MATERIAL SUPPLIED:
-- ==== Sys2Proof/Laws/Ops.lean ====
section
/-! SUPPORT. What the shared operations of strand instructions do, once each: a true guard runs the body, a false one moves the
pc, an exception enters the handler or aborts the task. -/

namespace Sys2Proof.Machine

/-! ## One strand instruction -/

theorem runStrand_of_runs {s : State} {g : Guard} {u : Uses} (h : s.runs g u) (len : Nat) (body : State → Eff) :
    runStrand len g u s body = .next (finish len u s (body s)) := by
  obtain ⟨-, hg, hl, hc⟩ := h
  have hg' : ¬ ((s.rP g.g != g.n) = false) := by simpa using hg
  simp [runStrand, hg', hl, hc]

theorem runStrand_guard_false {s : State} {g : Guard} (h : s.rP g.g = g.n) (len : Nat) (u : Uses) (body : State → Eff) :
    runStrand len g u s body = .next (s.setPc (s.me.pc + len)) := by
  simp [runStrand, h]

theorem runStrand_load_pending {s : State} {g : Guard} {u : Uses} (h : s.rP g.g ≠ g.n) (hl : s.me.loadPending u = true)
    (hc : s.me.scStage < 3)
    (len : Nat) (body : State → Eff) :
    runStrand len g u s body = .next (s.setMe { s.me with hold := some u.hold }) := by
  have hg' : ¬ ((s.rP g.g != g.n) = false) := by simpa using h
  simp [runStrand, hg', hl, hc]

/-- A strand instruction always answers a next state. -/
theorem runStrand_next (len : Nat) (g : Guard) (u : Uses) (s : State) (body : State → Eff) :
    ∃ t, runStrand len g u s body = .next t := by
  unfold runStrand
  split
  · exact ⟨_, rfl⟩
  · split
    · exact ⟨_, rfl⟩
    · dsimp only
      split
      · exact ⟨_, rfl⟩
      · split
        · split <;> exact ⟨_, rfl⟩
        · exact ⟨_, rfl⟩
        · exact ⟨_, rfl⟩

/-! ## Poison of registers written -/

theorem State.isPoisoned_clearPoison (s : State) (u v : ErrorUnit) :
    (s.clearPoison u).isPoisoned v = (s.isPoisoned v && !(v == u)) := by
  rw [Bool.eq_iff_iff]
  simp [State.isPoisoned, State.clearPoison]

theorem foldl_clearPoison (ws : List Nat) (c k : Nat) (s : State) :
    ws.foldl (fun s r => s.clearPoison (.sreg c k r)) s =
      { s with poison := (ws.foldl (fun s r => s.clearPoison (.sreg c k r)) s).poison } := by
  induction ws generalizing s with
  | nil => rfl
  | cons r ws ih =>
    simp only [List.foldl_cons]
    rw [ih (s.clearPoison (.sreg c k r))]
    rfl

theorem registersWritten_loop (ws : List Nat) (c k : Nat) (s : State) (h : s.cur = (c, k)) :
    ws.foldl (fun s r => s.clearPoison (.sreg s.cur.1 s.cur.2 r)) s = ws.foldl (fun s r => s.clearPoison (.sreg c k r)) s := by
  induction ws generalizing s with
  | nil => rfl
  | cons r ws ih =>
    simp only [List.foldl_cons, h]
    exact ih _ (by simpa using h)

theorem isPoisoned_foldl_clearPoison (ws : List Nat) (c k : Nat) (s : State) (v : ErrorUnit) :
    (ws.foldl (fun s r => s.clearPoison (.sreg c k r)) s).isPoisoned v =
      (s.isPoisoned v && !(ws.any fun r => v == .sreg c k r)) := by
  induction ws generalizing s with
  | nil => simp
  | cons r ws ih =>
    simp only [List.foldl_cons, ih, State.isPoisoned_clearPoison, List.any_cons, Bool.not_or, Bool.and_assoc]

/-- Writing registers changes poison alone. -/
theorem State.registersWritten_eq (s : State) (u : Uses) :
    s.registersWritten u = { s with poison := (s.registersWritten u).poison } := by
  unfold State.registersWritten
  split
  · rfl
  · rw [registersWritten_loop u.ws s.cur.1 s.cur.2 s rfl]
    exact foldl_clearPoison _ _ _ _

theorem State.isPoisoned_registersWritten (s : State) (u : Uses) (v : ErrorUnit) :
    (s.registersWritten u).isPoisoned v = (s.isPoisoned v && !(u.ws.any fun r => v == .sreg s.cur.1 s.cur.2 r)) := by
  unfold State.registersWritten
  split
  · rename_i h
    have h0 : s.isPoisoned v = false := by
      simp only [List.isEmpty_iff] at h
      simp [State.isPoisoned, h]
    simp [h0]
  · rw [registersWritten_loop u.ws s.cur.1 s.cur.2 s rfl]
    exact isPoisoned_foldl_clearPoison _ _ _ _ _

@[simp] theorem State.registersWritten_coreTab (s : State) (u : Uses) : (s.registersWritten u).coreTab = s.coreTab := by
  rw [State.registersWritten_eq]

@[simp] theorem State.registersWritten_cur (s : State) (u : Uses) : (s.registersWritten u).cur = s.cur := by
  rw [State.registersWritten_eq]

@[simp] theorem State.registersWritten_core (s : State) (u : Uses) (c : Nat) : (s.registersWritten u).core c = s.core c := by
  simp [State.core]

@[simp] theorem State.registersWritten_here (s : State) (u : Uses) : (s.registersWritten u).here = s.here := by
  simp [State.here]

@[simp] theorem State.registersWritten_me (s : State) (u : Uses) : (s.registersWritten u).me = s.me := by
  simp [State.me]

theorem foldl_clearPoison_poison (c k : Nat) (ws : List Nat) (a b : State) (h : a.poison = b.poison) :
    (ws.foldl (fun s r => s.clearPoison (.sreg c k r)) a).poison =
      (ws.foldl (fun s r => s.clearPoison (.sreg c k r)) b).poison := by
  induction ws generalizing a b with
  | nil => exact h
  | cons r ws ih => exact ih _ _ (by simp [State.clearPoison, h])

/-- The poison after writing registers depends on the poison before and the executing strand alone. -/
theorem State.registersWritten_poison_congr (a b : State) (u : Uses) (hc : a.cur = b.cur) (hp : a.poison = b.poison) :
    (a.registersWritten u).poison = (b.registersWritten u).poison := by
  unfold State.registersWritten
  rw [registersWritten_loop u.ws b.cur.1 b.cur.2 a (by simp [hc]), registersWritten_loop u.ws b.cur.1 b.cur.2 b rfl]
  by_cases he : a.poison.isEmpty = true
  · rw [if_pos he, if_pos (hp ▸ he), hp]
  · rw [if_neg he, if_neg (hp ▸ he)]
    exact foldl_clearPoison_poison _ _ _ a b hp

theorem State.setMe_registersWritten (s : State) (u : Uses) (m : Strand) :
    (s.registersWritten u).setMe m = (s.setMe m).registersWritten u := by
  have h2 := State.registersWritten_eq (s.setMe m) u
  rw [State.registersWritten_eq s u, h2, State.registersWritten_poison_congr (s.setMe m) s u rfl rfl]
  rfl

/-- The strand after an effect that changed the executing strand alone, with the pc moved on. -/
theorem State.done_setMe (s : State) (m : Strand) (u : Uses) (pc : Nat) (hs : s.seated) :
    ((s.setMe m).registersWritten u).setPc pc = (s.setMe { m with pc := pc }).registersWritten u := by
  unfold State.setPc
  rw [State.registersWritten_me, State.me_setMe s m hs, State.setMe_registersWritten, State.setMe_setMe]

/-- The frame of a change of the executing strand alone. -/
theorem onlyStrand_setMe (s : State) (m : Strand) (u : Uses) (hs : s.seated) :
    onlyStrand u.ws s ((s.setMe m).registersWritten u) := by
  refine ⟨⟨?_, ?_, ?_, ?_⟩, ?_⟩
  · rw [State.registersWritten_eq]; rfl
  · intro c hc
    rw [State.registersWritten_core, State.core_setMe_ne s m hc]
  · intro v
    rw [State.isPoisoned_registersWritten]; rfl
  · intro a
    refine ⟨by rw [State.registersWritten_eq]; rfl, by rw [State.registersWritten_eq]; rfl, ?_⟩
    intro c
    rw [State.registersWritten_core]
    by_cases hc : c = s.cur.1
    · subst hc
      have h : (s.setMe m).core s.cur.1 = s.here.setStrand s.cur.2 m := s.here_setMe m
      rw [h]
      exact ⟨rfl, rfl, rfl⟩
    · rw [State.core_setMe_ne s m hc]
      exact ⟨rfl, rfl, rfl⟩
  · rw [State.registersWritten_here, State.registersWritten_me, State.here_setMe, State.me_setMe s m hs]

/-! ## Scalar results -/

theorem wroteScalar_setMe (s : State) (u : Uses) (len d f : Nat) (v : Word) (m : Strand) (hs : s.seated) (hw : u.ws = [d])
    (hm : m = { s.me.setReg d v with pc := s.me.pc + len, fpst := s.me.fpst ||| BitVec.ofNat 32 f }) :
    wroteScalar len d v f s ((s.setMe m).registersWritten u) := by
  have hme : ((s.setMe m).registersWritten u).me = m := by rw [State.registersWritten_me, State.me_setMe s _ hs]
  have hr : ∀ r, ((s.setMe m).registersWritten u).rS r = (s.me.setReg d v).reg r := by
    intro r
    rw [State.rS, hme, hm]
    rfl
  refine ⟨hw ▸ onlyStrand_setMe s _ u hs, ?_, ?_, ?_⟩
  · rw [hme, hm]
    simp
  · rw [hr, Strand.reg_setReg]
    by_cases hd : d = 0
    · subst hd; simp
    · simp [hd]
  · intro r h
    rw [hr, Strand.reg_setReg]
    simp [h, State.rS]

/-- A body that writes one scalar register and FPST bits. -/
theorem wroteScalar_done (s : State) (u : Uses) (len d f : Nat) (v : Word) (hs : s.seated) (hw : u.ws = [d]) (hf : f < 128) :
    wroteScalar len d v f s (finish len u s (.done ((s.wS d v).setFlags f))) := by
  have h1 : (s.wS d v).setFlags f = s.setMe { s.me.setReg d v with fpst := s.me.fpst ||| BitVec.ofNat 32 f } := by
    rw [State.setFlags, State.wS, State.me_setMe s _ hs, State.setMe_setMe]
    simp [Strand.setFlags, fpstSet, Nat.mod_eq_of_lt hf]
  rw [h1]
  simp only [finish]
  rw [State.done_setMe s _ u _ hs]
  exact wroteScalar_setMe s u len d f v _ hs hw rfl

/-- A body that writes one scalar register. -/
theorem wroteScalar_wS (s : State) (u : Uses) (len d : Nat) (v : Word) (hs : s.seated) (hw : u.ws = [d]) :
    wroteScalar len d v 0 s (finish len u s (.done (s.wS d v))) := by
  have h := wroteScalar_done s u len d 0 v hs hw (by decide)
  have h1 : (s.wS d v).setFlags 0 = s.wS d v := by
    rw [State.setFlags, State.wS, State.me_setMe s _ hs, State.setMe_setMe, Strand.setFlags_none]
  rwa [h1] at h

/-- An instruction that writes one scalar register completes. -/
theorem runStrand_wS {s : State} {g : Guard} {u : Uses} (h : s.runs g u) (len d : Nat) (v : Word) (hw : u.ws = [d])
    {body : State → Eff} (hb : body s = .done (s.wS d v)) :
    ∃ t, runStrand len g u s body = .next t ∧ wroteScalar len d v 0 s t :=
  ⟨_, runStrand_of_runs h len body, hb ▸ wroteScalar_wS s u len d v h.1 hw⟩

/-- The same with FPST bits. -/
theorem runStrand_wS_flags {s : State} {g : Guard} {u : Uses} (h : s.runs g u) (len d f : Nat) (v : Word) (hw : u.ws = [d])
    (hf : f < 128) {body : State → Eff} (hb : body s = .done ((s.wS d v).setFlags f)) :
    ∃ t, runStrand len g u s body = .next t ∧ wroteScalar len d v f s t :=
  ⟨_, runStrand_of_runs h len body, hb ▸ wroteScalar_done s u len d f v h.1 hw hf⟩

/-! ## Changes of the strand, transfers and holds -/

theorem State.me_registersWritten_setMe (s : State) (m : Strand) (u : Uses) (hs : s.seated) :
    ((s.setMe m).registersWritten u).me = m := by
  rw [State.registersWritten_me, State.me_setMe s m hs]

/-- A body that completes with another strand state. -/
theorem runStrand_setMe {s : State} {g : Guard} {u : Uses} (h : s.runs g u) (len : Nat) (m : Strand)
    {body : State → Eff} (hb : body s = .done (s.setMe m)) :
    ∃ t, runStrand len g u s body = .next t ∧ onlyStrand u.ws s t ∧ t.me = { m with pc := s.me.pc + len } := by
  refine ⟨_, runStrand_of_runs h len body, ?_⟩
  rw [hb, finish, State.done_setMe s m u _ h.1]
  exact ⟨onlyStrand_setMe s _ u h.1, State.me_registersWritten_setMe s _ u h.1⟩

theorem State.setMe_here_self (s : State) : s.here.setStrand s.cur.2 s.me = s.here := by
  have h : s.here.strands.set s.cur.2 (s.here.strands.getD s.cur.2 Strand.entry) = s.here.strands := by
    apply List.ext_getElem?
    intro i
    by_cases hi : i = s.cur.2
    · subst hi
      by_cases hl : s.cur.2 < s.here.strands.length
      · simp [hl, List.getD_eq_getElem?_getD]
      · simp [hl]
    · rw [List.getElem?_set_ne (Ne.symm hi)]
  simp only [State.me, Core.strand, Core.setStrand, h]

/-- A body that completes and changes nothing. -/
theorem runStrand_same {s : State} {g : Guard} {u : Uses} (h : s.runs g u) (len : Nat) (hu : u.ws = [])
    {body : State → Eff} (hb : body s = .done s) :
    ∃ t, runStrand len g u s body = .next t ∧ wentOn len s t := by
  refine ⟨_, runStrand_of_runs h len body, ?_⟩
  rw [hb, finish, State.setPc, State.registersWritten_me, State.setMe_registersWritten]
  exact ⟨hu ▸ onlyStrand_setMe s _ u h.1, State.me_registersWritten_setMe s _ u h.1⟩

/-- A body that transfers with another strand state. -/
theorem runStrand_jump {s : State} {g : Guard} {u : Uses} (h : s.runs g u) (len : Nat) (m : Strand) (pc : Nat)
    {body : State → Eff} (hb : body s = .jump (s.setMe m) pc) :
    ∃ t, runStrand len g u s body = .next t ∧ onlyStrand u.ws s t ∧ t.me = { m with pc := pc } := by
  refine ⟨_, runStrand_of_runs h len body, ?_⟩
  rw [hb, finish, State.done_setMe s m u _ h.1]
  exact ⟨onlyStrand_setMe s _ u h.1, State.me_registersWritten_setMe s _ u h.1⟩

/-- A body that transfers and changes nothing else. -/
theorem runStrand_jump_same {s : State} {g : Guard} {u : Uses} (h : s.runs g u) (len pc : Nat) (hu : u.ws = [])
    {body : State → Eff} (hb : body s = .jump s pc) :
    ∃ t, runStrand len g u s body = .next t ∧ wentTo pc s t := by
  refine ⟨_, runStrand_of_runs h len body, ?_⟩
  rw [hb, finish, State.setPc, State.registersWritten_me, State.setMe_registersWritten]
  exact ⟨hu ▸ onlyStrand_setMe s _ u h.1, State.me_registersWritten_setMe s _ u h.1⟩

theorem onlyStrand_setMe_none (s : State) (m : Strand) (hs : s.seated) : onlyStrand [] s (s.setMe m) := by
  have h := onlyStrand_setMe s m Uses.none hs
  have h0 : (s.setMe m).registersWritten Uses.none = s.setMe m := by
    unfold State.registersWritten
    split <;> rfl
  rwa [h0] at h

/-- A body that holds its strand. -/
theorem runStrand_hold {s : State} {g : Guard} {u : Uses} (h : s.runs g u) (len : Nat) (c : Hold)
    {body : State → Eff} (hb : body s = .hold s c) :
    ∃ t, runStrand len g u s body = .next t ∧ heldBy c s t := by
  refine ⟨_, runStrand_of_runs h len body, ?_⟩
  rw [hb, finish]
  exact ⟨onlyStrand_setMe_none s _ h.1, State.me_setMe s _ h.1⟩

/-! ## Exceptions -/

/-- An exception with a handler (R208): the strand enters it, and nothing else changes. -/
theorem State.raise_handler (s : State) (e : Exc) (len : Nat) (h : s.me.hasHandler = true) (hp : e.code ≠ codePURITY) :
    s.raise e len = s.setMe (s.me.enterHandler e (if e.kindC then s.me.pc + len else s.me.pc)) := by
  have hm : (s.core s.cur.1).strand s.cur.2 = s.me := rfl
  simp only [State.raise, State.raiseAt, hm, h, hp, if_true, if_false]
  rfl

/-- An exception of a body that has done nothing, with a handler to enter (R208). -/
theorem runStrand_trap {s : State} {g : Guard} {u : Uses} (h : s.runs g u) (len : Nat) (e : Exc) (hh : s.me.hasHandler = true)
    (hp : e.code ≠ codePURITY) {body : State → Eff} (hb : body s = .trap s e) :
    ∃ t, runStrand len g u s body = .next t ∧ onlyStrand [] s t ∧
      t.me = s.me.enterHandler e (if e.kindC then s.me.pc + len else s.me.pc) := by
  refine ⟨_, runStrand_of_runs h len body, ?_⟩
  rw [hb, finish, State.raise_handler s e len hh hp]
  exact ⟨onlyStrand_setMe_none s _ h.1, State.me_setMe s _ h.1⟩

end Sys2Proof.Machine
end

DIRECTIONS: Go through the listing above and write out exactly the lines starting with the one holding "theorem foldl_clearPoison (ws" and running through the one holding "theorem registersWritten_loop (ws", ends included, and no others.

EXERCISE OUTPUT:
theorem foldl_clearPoison (ws : List Nat) (c k : Nat) (s : State) :
    ws.foldl (fun s r => s.clearPoison (.sreg c k r)) s =
      { s with poison := (ws.foldl (fun s r => s.clearPoison (.sreg c k r)) s).poison } := by
  induction ws generalizing s with
  | nil => rfl
  | cons r ws ih =>
    simp only [List.foldl_cons]
    rw [ih (s.clearPoison (.sreg c k r))]
    rfl

theorem registersWritten_loop (ws : List Nat) (c k : Nat) (s : State) (h : s.cur = (c, k)) :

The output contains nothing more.